Milano, 19 luglio – Non sarà la green economy di Obama e neppure la nuova voglia di nucleare più
o meno civile a cambiare le carte della geopolitica internazionale. La nuova rivoluzione alle porte,
che sta facendo tremare i polsi a Mosca come a Teheran, si chiama “shale gas” ed è noto ai più
come “gas non convenzionale”. Non convenzionale perché, a differenza del fratello più noto, è
contenuto negli scisti d’argilla, nei letti di carbone e nelle sabbie compatte. E oggi si può estrarre
con tecnologie meno costose.
Con la fine del petrolio in un futuro non troppo lontano e la rapida ascesa del gas naturale per la
generazione termoelettrica, i leader di Russia e Iran pensavano che nulla (forse solo la guerra)

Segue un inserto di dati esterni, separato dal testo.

theorem State.takeHeadPick_of_found {t : State} {f : AtlasFields} (hn : s.needsFields r.slot.toNat = true)
    (h : s.lookup r.slot.toNat = (t, some f)) : s.takeHeadPick r = t.offerPick r (some f) := by
  simp only [State.takeHeadPick, if_pos hn, State.askAtlas_of_found h]

theorem State.takeHeadPick_of_miss (hn : s.needsFields r.slot.toNat = true) (h : s.lookup r.slot.toNat = (s, none)) :
    s.takeHeadPick r = (s.demand r.slot.toNat).startRecordFetch := by
  simp only [State.takeHeadPick, if_pos hn, State.askAtlas_of_miss h]

/-- The consumption of a PICK is judged on no part of the cache but the fields that it is handed. -/
theorem State.PickTaken.of_setAc {x : Cache} {t : State} {i : Nat} {f : Option AtlasFields}
    (h : (s.setAc x).PickTaken t i r f) : s.PickTaken t i r f := h

/-- A PICK whose fields a lookup hands over is consumed on them into the lowest-numbered FREE entry, whatever the lookup changes
of the cache (R1, R96). -/
theorem State.pickTaken_of_found (hi : s.Intact) (hshape : s.Shape) (hh : s.HeadIs r .pick) (hw : s.headWaits = false)
    (hn : s.needsFields r.slot.toNat = true) {x : Cache} {f : AtlasFields}
    (hlookup : s.lookup r.slot.toNat = (s.setAc x, some f)) {i : Nat} (hlt : i < 256) (hfree : s.pickAt i = none)
    (hlow : ∀ j < i, s.pickAt j ≠ none) : ∃ t, exec .pick s = .next t ∧ s.PickTaken t i r (some f) := by
  obtain ⟨hlen, -⟩ := hshape
  have hl : (s.setAc x).lowestFree = some i := State.lowestFree_eq_some (hlen ▸ hlt) hfree hlow
  have hexec : exec .pick s = .next ((s.setAc x).takePick i r (some f)).consumed.kick := by
    refine congrArg Host.Outcome.next ((State.headPick_of_intact hi hh hw).trans ?_)
    rw [State.takeHeadPick_of_found hn hlookup, State.offerPick, hl]
  exact ⟨_, hexec, State.PickTaken.of_setAc (State.pickTaken_takePick (s := s.setAc x) (hlen ▸ hlt))⟩

end HeadPick

/-- Settles O30, by what the lookup of the head finds (a way, the lookahead or nothing), or by the fetch that the head waits
for. -/
theorem pickWaitsForItsAtlasFields : Obligations.PickWaitsForItsAtlasFields := by
  unfold Obligations.PickWaitsForItsAtlasFields
  intro s r hi hshape hh hn slot
  have hs := hi.soundCache hshape
  refine ⟨fun i w hw hlt hfree hlow hway => ?_, fun i x hw hlt hfree hlow hway hx hslot => ?_, fun hw hway hx => ?_,
    fun hw => ?_⟩
  · exact State.pickTaken_of_found hi hshape hh hw hn (hs.lookup_of_way hway) hlt hfree hlow
  · exact State.pickTaken_of_found hi hshape hh hw hn (hs.lookup_of_lookahead hway hx hslot) hlt hfree hlow
  · have hexec : exec .pick s = .next (s.demand slot).startRecordFetch.kick := by
      refine congrArg Host.Outcome.next ((State.headPick_of_intact hi hh hw).trans ?_)
      rw [State.takeHeadPick_of_miss hn (hs.lookup_of_miss hway hx)]
    have hout := (State.startRecordFetch_outside _).trans (s.demand_outside slot)
    have hlook : s.iu.onLookahead = false := by
      obtain ⟨-, hlook⟩ := Bool.or_eq_false_iff.1 hw
      exact hlook
    refine ⟨_, hexec, ?_, ?_, ?_, ?_, fun hr => ?_, fun hr => ⟨?_, fun b hb => ?_⟩⟩
    · rw [State.kick_iu, State.queue_of_outside hout]
    · rw [State.kick_iu, State.taken_of_outside hout]
    · rw [State.kick_pm, State.pm_of_outside hout]
    · rw [State.kick_iu, State.startRecordFetch_onLookahead, State.demand_onLookahead hlook]
    · rw [State.kick_ac, State.startRecordFetch_ac, State.demand_of_ahead hr]
      rfl
    · rw [State.kick_ac, State.startRecordFetch_ac, State.demand_of_none hr, State.readEntry_ac]
      rfl
    · have hread := State.readEntry_out (s := s.setAc { s.ac with demand := .underWay slot 0 }) (slot := slot) hb
      obtain ⟨more, hmore⟩ := (State.startRecordFetch_out (s.demand slot)).trans (State.kick_out _)
      rw [← hmore, State.demand_of_none hr, hread, List.append_assoc]
      exact ⟨more, rfl⟩
  · exact congrArg Host.Outcome.next (State.headPick_of_waits hw)

end Sys2Proof.Machine
end

section
/-! Proofs of the family of 05 (the slot atlas and its cache), fourth part: ATLAS-DROP (O37). -/

namespace Sys2Proof.Machine

/-! ### The walk of the ways -/

/-- Whether a way, by its number, holds a slot of a drop's range (R104). -/
def Way.inRange (w : Way) (first count i : Nat) : Bool :=
  w.valid && decide (first ≤ w.slotOf i ∧ w.slotOf i < first + count)

theorem Way.inRange_iff (w : Way) (first count i : Nat) : w.inRange first count i = true ↔
    w.valid = true ∧ first ≤ w.tag * 64 + i / 2 ∧ w.tag * 64 + i / 2 < first + count := by
  rw [Way.inRange, Bool.and_eq_true, decide_eq_true_iff]
  rfl

/-- Whether a drop that has walked the ways below `n` has invalidated a way. -/
def State.gone (s : State) (first count n i : Nat) : Bool := decide (i < n) && (s.wayAt i).inRange first count i

/-- The LRU bit of a set once a drop has walked the ways below `n`: it names the last way invalidated (R97). -/
def State.namedBy (s : State) (first count n k : Nat) : Bool :=
  if s.gone first count n (2 * k + 1) then true else if s.gone first count n (2 * k) then false else s.lruOf k

/-- A drop has walked the ways below `n` of a sound cache and changed nothing but ways and LRU bits (R97, R104). -/
structure State.Walked (s : State) (first count n : Nat) (t : State) : Prop where
  sound : t.SoundCache
  way : ∀ i < 128, t.wayAt i = if s.gone first count n i then { s.wayAt i with valid := false } else s.wayAt i
  lru : ∀ k < 64, t.lruOf k = s.namedBy first count n k
  rest : t = s.setAc { s.ac with ways := t.ac.ways, lru := t.ac.lru }

section Walk

variable {s t : State} {first count n : Nat}

theorem State.gone_succ_of_ne {i : Nat} (h : i ≠ n) : s.gone first count (n + 1) i = s.gone first count n i := by
  have hlt : i < n + 1 ↔ i < n := by omega
  simp [State.gone, hlt]

theorem State.gone_succ_self : s.gone first count (n + 1) n = (s.wayAt n).inRange first count n := by simp [State.gone]

theorem State.gone_of_le {i : Nat} (h : n ≤ i) : s.gone first count n i = false := by
  simp [State.gone, h]

/-- The walk of one more way names it when it is invalidated (R97). -/
theorem State.namedBy_succ_of_gone (h : (s.wayAt n).inRange first count n = true) :
    s.namedBy first count (n + 1) (n / 2) = (n % 2 == 1) := by
  unfold State.namedBy
  obtain hodd | heven : n = 2 * (n / 2) + 1 ∨ n = 2 * (n / 2) := by omega
  · rw [← hodd, State.gone_succ_self, h, if_pos rfl]
    simpa using (show n % 2 = 1 by omega)
  · rw [State.gone_of_le (by omega), ← heven, State.gone_succ_self, h]
    simpa using (show n % 2 = 0 by omega)

/-- The walk of a way that stays invalidates nothing more. -/
theorem State.gone_succ_of_stays (h : ¬(s.wayAt n).inRange first count n = true) (i : Nat) :
    s.gone first count (n + 1) i = s.gone first count n i := by
  obtain rfl | hne := eq_or_ne i n
  · rw [State.gone_succ_self, State.gone_of_le le_rfl]
    simpa using h
  · exact State.gone_succ_of_ne hne

theorem State.namedBy_succ_of_ne {k : Nat} (h : k ≠ n / 2) :
    s.namedBy first count (n + 1) k = s.namedBy first count n k := by
  unfold State.namedBy
  rw [State.gone_succ_of_ne (by omega), State.gone_succ_of_ne (by omega)]

/-- A drop reads a sound way and invalidates it when it holds a slot of the range (R104). -/
theorem State.SoundCache.dropWay_eq (h : s.SoundCache) (hn : n < 128) : s.dropWay first count n =
    if (s.wayAt n).inRange first count n then s.invalidateWay n else s := by
  simp only [State.dropWay, h.checkWay_eq hn]
  rfl

theorem State.Walked.zero (h : s.SoundCache) : s.Walked first count 0 s where
  sound := h
  way i _ := by rw [State.gone_of_le (Nat.zero_le i)]; rfl
  lru k _ := by rw [State.namedBy, State.gone_of_le (Nat.zero_le _), State.gone_of_le (Nat.zero_le _)]; rfl
  rest := rfl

potesse ostacolare la loro leadership sul mercato dell’oro blu. Fino a oggi, appunto, perché negli
Stati Uniti qualcuno ha deciso di investire in ricerca scoprendo che da quei giacimenti atipici era
possibile ottenere riserve fino a quattro volte quelle esistenti (e questo si sapeva già), ma soprattutto
era necessario mettere a punto un metodo di estrazione a costi competitivi con quelli dei giacimenti
tradizionali. E la novità, forse in grado di modificare gli equilibri energetici globali, sta
nell’applicazione contemporanea di due tecniche: la prima è la trivellazione orizzontale, che
aumenta l’area da cui può essere estratto il metano; la seconda è l’acqua sparata ad alta pressione
nel pozzo, mista ad acidi chimici, che frantuma le rocce e libera il metano che contengono. Questo
diabolico uno-due sembra aver rianimato di colpo tutto le compagnie gas&oil.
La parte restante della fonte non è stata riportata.